Material to process: Begin
-- ==== Sys2Proof/Safety.lean ====
section
/-! DEFINITION. What claims speak of: the invariants of reachable states (10_state.md R29 and the rules beside them),
quiescence and the end of a run, runs under a given schedule, and what makes a decode free of the one fault. -/

namespace Sys2Proof.Machine

/-- The encoder's part of 10_state.md R29, with 42_encoder.md R164's "then ENC_IDX < 40". -/
def EncoderInv (s : State) : Prop :=
  s.encIdx.toNat ≤ 40 ∧
  (s.encSt = .trl → s.encIdx.toNat = 40) ∧
  (s.encSt = .hdr → s.encIdx = 0) ∧
  (s.encSt = .slot → s.encIdx.toNat < 40)

/-- The decoder's part of 10_state.md R29, with 43_decoder.md R205's "then DEC_IDX < 40", and DEC_LEN <= CAP_DEPTH
(R28). -/
def DecoderInv (s : State) : Prop :=
  s.decIdx.toNat ≤ 40 ∧
  (s.decSt = .done → s.decIdx.toNat = 40) ∧
  (s.decSt = .readBits → s.decIdx.toNat < 40) ∧
  (s.decSt = .awaitHeader → s.decIdx = 0 ∧ s.decAcc = 0) ∧
  s.decAcc.toNat < 2 ^ s.decIdx.toNat ∧
  s.decLen.toNat ≤ Config.hw.capDepth

/-- The result registers and flags between decodes: zero while a decode runs and after a failed one (10_state.md R31 to
R35, R301), complete after a successful one (43_decoder.md R208), and CKMM only with DEC_OK (R43). -/
def ResultInv (s : State) : Prop :=
  (s.decSt ≠ .idle → s.decDone = false) ∧
  (s.decDone = false → s.decOk = false ∧ s.decErr = .none ∧ s.decSlots = 0) ∧
  (s.decOk = false → s.ckmm = false ∧ s.decValue = 0 ∧ s.decAddr = 0 ∧ s.decBits = 0 ∧ s.decProto = 0) ∧
  (s.decOk = true → s.decErr = .none ∧ s.decBits = 40 ∧ s.decProto = Config.hw.protoId ∧ s.decSlots = 40 ∧
    s.ckmm = checksumMismatch Config.hw (s.decAddr ++ s.decValue)) ∧
  (s.decDone = true → s.decOk = false → s.decErr ≠ .none) ∧
  (s.decErr = .malformedHeader → s.decSlots = 0) ∧
  s.decSlots.toNat ≤ 40

/-- A PulseSegment's duration is DUR_W bits (00_scope.md R8, 30_encoding.md R101). -/
abbrev fitsDurW (p : PulseSegment) : Prop :=
  p.dur < 2 ^ Config.hw.durW

/-- The capture buffer: canonical, inside CAP_DEPTH, every entry 1 + DUR_W bits (10_state.md R47, 20_memory.md R63), and the
record of a race only while a decode runs and only of entries written (R80). -/
def CaptureInv (s : State) : Prop :=
  s.cap.wf ∧
  (∀ e ∈ s.cap, e.1 < Config.hw.capDepth ∧ fitsDurW e.2) ∧
  (s.decSt = .idle → s.overwritten = []) ∧
  (∀ e ∈ s.overwritten, capGet s.cap e.1 ≠ none ∧ ∀ p ∈ e.2, fitsDurW p)

/-- Every token handed to the emitter is 1 + DUR_W bits (10_state.md R48, 30_encoding.md R101). -/
def EmittedInv (s : State) : Prop :=
  ∀ p ∈ s.emitted, fitsDurW p

/-- The invariant of the machine. -/
def MachineInv (s : State) : Prop :=
  EncoderInv s ∧ DecoderInv s ∧ ResultInv s ∧ CaptureInv s ∧ EmittedInv s

/-- Both units are IDLE (60_exceptions.md R277). -/
def quiescent (s : State) : Prop :=
  s.encSt = .idle ∧ s.decSt = .idle

/-- The HOST has no command left to present and no other action left in the schedule: no register read, no capture write, no
reset (60_exceptions.md R278, "its program is finished"). A turn that presents with no word left presents nothing (log 2). -/
def programFinished (s : State) : Prop :=
  s.hostWords = [] ∧ ∀ t ∈ s.turns, t = .present ∨ t = .encoder ∨ t = .decoder

/-- A run of the model is over (60_exceptions.md R278). -/
def runOver (s : State) : Prop :=
  quiescent s ∧ programFinished s

/-- What R278 calls the observation at the end of a run: EMITTED, the registers of 10_state.md R45, and CAP. -/
structure Observation where
  emitted : List PulseSegment
  registers : List RegWord
  cap : Memory
deriving DecidableEq, Repr

/-- The observation of a state (60_exceptions.md R278). -/
def observation (s : State) : Observation where
  emitted := s.emitted
  registers := (List.range 16).map (fun a => regAt s (BitVec.ofNat 4 a))
  cap := s.cap

/-- Every entry the running decode may read has been written (70_reset_and_hazards.md R296). -/
def captureReady (s : State) : Prop :=
  ∀ i < s.decLen.toNat, capGet s.cap i ≠ none

/-- The state with its schedule replaced. -/
def withTurns (s : State) (ts : List Turn) : State :=
  { s with turns := ts }

/-- `k` steps of the machine, stopping at a fault or refusal; Host.Core.run of the core, in the machine's own types. -/
def runSteps : Nat → State → Host.Outcome State Fault Refusal
  | 0, s => .next s
  | k + 1, s =>
    match step s with
    | .next t => runSteps k t
    | .fault r => .fault r
    | .refused r => .refused r

/-- The machine run for as many steps as the schedule `ts` has turns, under that schedule. -/
def runTurns (ts : List Turn) (s : State) : Host.Outcome State Fault Refusal :=
  runSteps ts.length (withTurns s ts)

/-- `k` decoder steps in a row under a configuration, stopping at a fault or refusal. -/
def decoderRun (c : Config) : Nat → State → Host.Outcome State Fault Refusal
  | 0, s => .next s
  | k + 1, s =>
    match decoderStep c s with
    | .next t => decoderRun c k t
    | .fault r => .fault r
    | .refused r => .refused r

/-- The entry a decoder step in this state reads, if it reads one (20_memory.md R64; 43_decoder.md R204, R205). -/
def nextCapRead (s : State) : Option Nat :=
  match s.decSt with
  | .idle => none
  | .awaitHeader => if s.decLen = 0 then none else some 0
  | .readBits => if s.decLen.toNat ≤ s.decIdx.toNat + 1 then none else some (s.decIdx.toNat + 1)
  | .done => none

/-- The entries that `k` decoder steps in a row read, in order (43_decoder.md R214). -/
def capReadsOf (c : Config) : Nat → State → List Nat
  | 0, _ => []
  | k + 1, s =>
    (nextCapRead s).toList ++
      match decoderStep c s with
      | .next t => capReadsOf c k t
      | _ => []

end Sys2Proof.Machine
end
Material to process: End
● **Activity**: Each line of the data that holds the word "left" should be copied.

● **Completed task**:
/-- The HOST has no command left to present and no other action left in the schedule: no register read, no capture write, no
reset (60_exceptions.md R278, "its program is finished"). A turn that presents with no word left presents nothing (log 2). -/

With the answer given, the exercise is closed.